For purposes of clarification, FIG. 5 is a detailed showing of the image 
plane shown in FIG. 3 which illustrates the truncation of element 17 such 
that the rays directed toward mirror 18 do not pass through element 17. 

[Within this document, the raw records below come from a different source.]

-- ==== Sys2Proof/Machine/State.lean ====
section
/-! DEFINITION. The state of the TPE as plain data (spec 10_state), what a turn of the machine is (20_memory R93), the state
after reset (R55), and the named faults and refusals. -/

namespace Sys2Proof.Machine

/-! ## Errors, turns, outputs -/

/-- The error codes of R381 that a command or a host write raises. -/
inductive ErrCode where
  /-- E_CMD: an illegal command word, CH = 3 or ST = 3 (R128). -/
  | cmd
  /-- E_SHAPE: COMPOSE of a malformed image shape (R281). -/
  | shape
  /-- E_RES: the image size is no P_MODES key where geometry is needed (R285, R251). -/
  | res
  /-- E_EMPTY: FETCH with no frame held (R321). -/
  | empty
  /-- E_RANGE: BLKRD outside the total frame (R251). -/
  | range
  /-- E_BUSY: a host write while BUSY = 1 (R388). -/
  | busy
  deriving DecidableEq, Repr

/-- One turn in the total order of R93. The host's accesses are inputs of the machine; `bytes` is the access width. -/
inductive Turn where
  /-- `MemRead(addr, bytes)` (R80). -/
  | read (addr : Word) (bytes : Nat)
  /-- `MemWrite(addr, bytes, v)` (R80). -/
  | write (addr : Word) (bytes : Nat) (v : Word)
  /-- The engine takes its step, if it has one (R33). -/
  | engine
  /-- A rising edge of `clk` at which the input `rst` has this level (R420). -/
  | rst (level : Bool)
  deriving DecidableEq, Repr

/-- One outcome of a FETCH, as R330 lists them. -/
inductive LineOutcome where
  /-- `Line(r, [LB[x][c] for x < FB_W, c < 3])` -/
  | line (row : BitVec 12) (cells : List (Tri Sym))
  /-- `EndOfStream` (R324) -/
  | endOfStream
  deriving DecidableEq, Repr

/-! ## Memories -/

/-- IMG (R48): the written cells, as (index, byte) pairs, the indices strictly rising. An index that is not listed is
unwritten and holds no value. -/
abbrev Memory := List Host.Cell

/-- One row of symbols, column 0 first. A column beyond the list has never been written. -/
abbrev SymRow := List (Tri Sym)

/-! ## The state -/

/-- The state of the machine. 10_state's registers and memories first, then the input `rst`, then the model's own fields. -/
structure State where
  /-- BUSY: a command is pending or executing (R33, R35). -/
  busy : Bool
  /-- PENDING: the accepted command word (R33, R46). -/
  pending : Word
  /-- ERR (R35, R45). -/
  err : Bool
  /-- ERRCODE (R35, R381). -/
  errCode : BitVec 4
  /-- EOS (R35, R324). -/
  eos : Bool
  /-- LINE_VALID (R35, R323). -/
  lineValid : Bool
  /-- CTRL[2:0] (R36): MODE in bits 1:0, BLANK_EN in bit 2. -/
  ctrl : BitVec 3
  /-- IMG_W (R37). -/
  imgW : BitVec 12
  /-- IMG_H (R37). -/
  imgH : BitVec 12
  /-- IMG_C (R38). -/
  imgC : BitVec 3
  /-- RES_CODE (R39). -/
  resCode : Sym
  /-- RES_DELTA (R39): `sext_32` of the delta. -/
  resDelta : Word
  /-- BAL0, BAL1, BAL2 (R40): 8-bit two's complement. -/
  bal : Tri (BitVec 8)
  /-- FB_W (R41). -/
  fbW : BitVec 12
  /-- FB_H (R41). -/
  fbH : BitVec 12
  /-- CUR (R44): the row the next FETCH serves. -/
  cur : BitVec 12
  /-- LINE_LEN (R42). -/
  lineLen : BitVec 12
  /-- LINE_NO (R42). -/
  lineNo : BitVec 12
  /-- IMG (R48). -/
  img : Memory
  /-- FB (R49): row y is entry y, column x of it entry x; cells beyond the lists have never been written. -/
  fb : List SymRow
  /-- LB (R50). -/
  lb : SymRow
  /-- The level of the input `rst` at the last clock edge (R420). -/
  rst : Bool
  /-- The parameters the TPE is built with (R426); no step changes them. -/
  platform : Platform
  /-- The model's own: the turns to come, in the total order of R93. -/
  schedule : List Turn
  /-- The model's own: the word the last completed host read returned (R80). -/
  rdata : Word
  /-- The model's own: how many free values have been drawn. -/
  draws : Nat
  /-- The model's own: every raise of R385 and every E_BUSY, newest first, never cleared (R393). -/
  errLog : List ErrCode
  /-- The model's own: the FETCH outcomes, newest first (R330). -/
  lines : List LineOutcome
  deriving DecidableEq, Repr

/-- The state right after hardware reset (R55, R420): `rst` released, the engine idle, no cell written.
`pending` is unspecified in R55 (DESIGN CHOICE 0); `platform` and the model's own fields are named in the log. -/
def State.reset : State where
  busy := false
  pending := 0
  err := false
  errCode := 0
  eos := false
  lineValid := false
  ctrl := 0
  imgW := 0
  imgH := 0
  imgC := 0
  resCode := 0
  resDelta := 0
  bal := ⟨0, 0, 0⟩
  fbW := 0
  fbH := 0
  cur := 0
  lineLen := 0
  lineNo := 0
  img := []
  fb := []
  lb := []
  rst := false
  platform := .default
  schedule := []
  rdata := 0
  draws := 0
  errLog := []
  lines := []

/-! ## Stops -/

/-- Why an access is a bus error (R86). -/
inductive BusError where
  /-- The access is not 32 bits wide (R80). -/
  | width
  /-- The address is no multiple of 4 (R80). -/
  | unaligned
  /-- A register offset in 0x000 to 0x0FF that no rule assigns (R43). -/
  | reservedOffset
  /-- No register and no element of a window lies at the address (R82 to R85). -/
  | unmapped
  /-- A write to the FB or the LB window (R84, R85). -/
  | readOnlyWindow
  deriving DecidableEq, Repr

/-- Where the machine stops. -/
inductive Fault where
  /-- Raised by `hostRead` and `hostWrite`: a bus-errored access faults the host program at that access (R392). Safe: the
  TPE's state is unchanged, and the model says nothing of what the host does next. -/
  | busError (cause : BusError)
  /-- Raised by `execCompose`: COMPOSE reads an IMG cell that was never written (R48, R282). Safe: the hardware reads an
  unspecified value and goes on. -/
  | unwrittenImage
  /-- Raised by `execFetch` and `hostRead`: a cell of the frame held that no COMPOSE wrote. Safe: no state that meets
  `State.Inv` raises it, since COMPOSE writes every cell of the rectangle it sets (R49). -/
  | unwrittenFrame
  /-- Raised by `hostRead`: a cell of the line held that no FETCH wrote. Safe: no state that meets `State.Inv` raises it,
  since FETCH writes every cell of the line it sets (R50). -/
  | unwrittenLine
  deriving DecidableEq, Repr

/-- What the model gives no meaning. -/
inductive Refusal where
  /-- An instruction with no meaning yet; no arm of `exec` answers it. Safe. -/
  | notModelled (mnemonic : String)
  /-- Raised by `takeTurn`: a host access while `rst` is asserted (R421: a model refuses it). Safe. -/
  | accessDuringReset
  deriving DecidableEq, Repr

end Sys2Proof.Machine
end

There has been disclosed a ring field system utilizing refractive elements 
of a single material and a single spherical mirror. The ring field system 
of the present invention which is adaptable for use in mask projection 
systems for the fabrication of integrated circuits and is well connected 
over a bandwidth of 10A based on a single line mercury or excimer laser 
source. 
Other modifications of the present invention are possible in light of the 
above description which should not be construed as placing limitations on 
the invention other than those set forth in the claims which follow.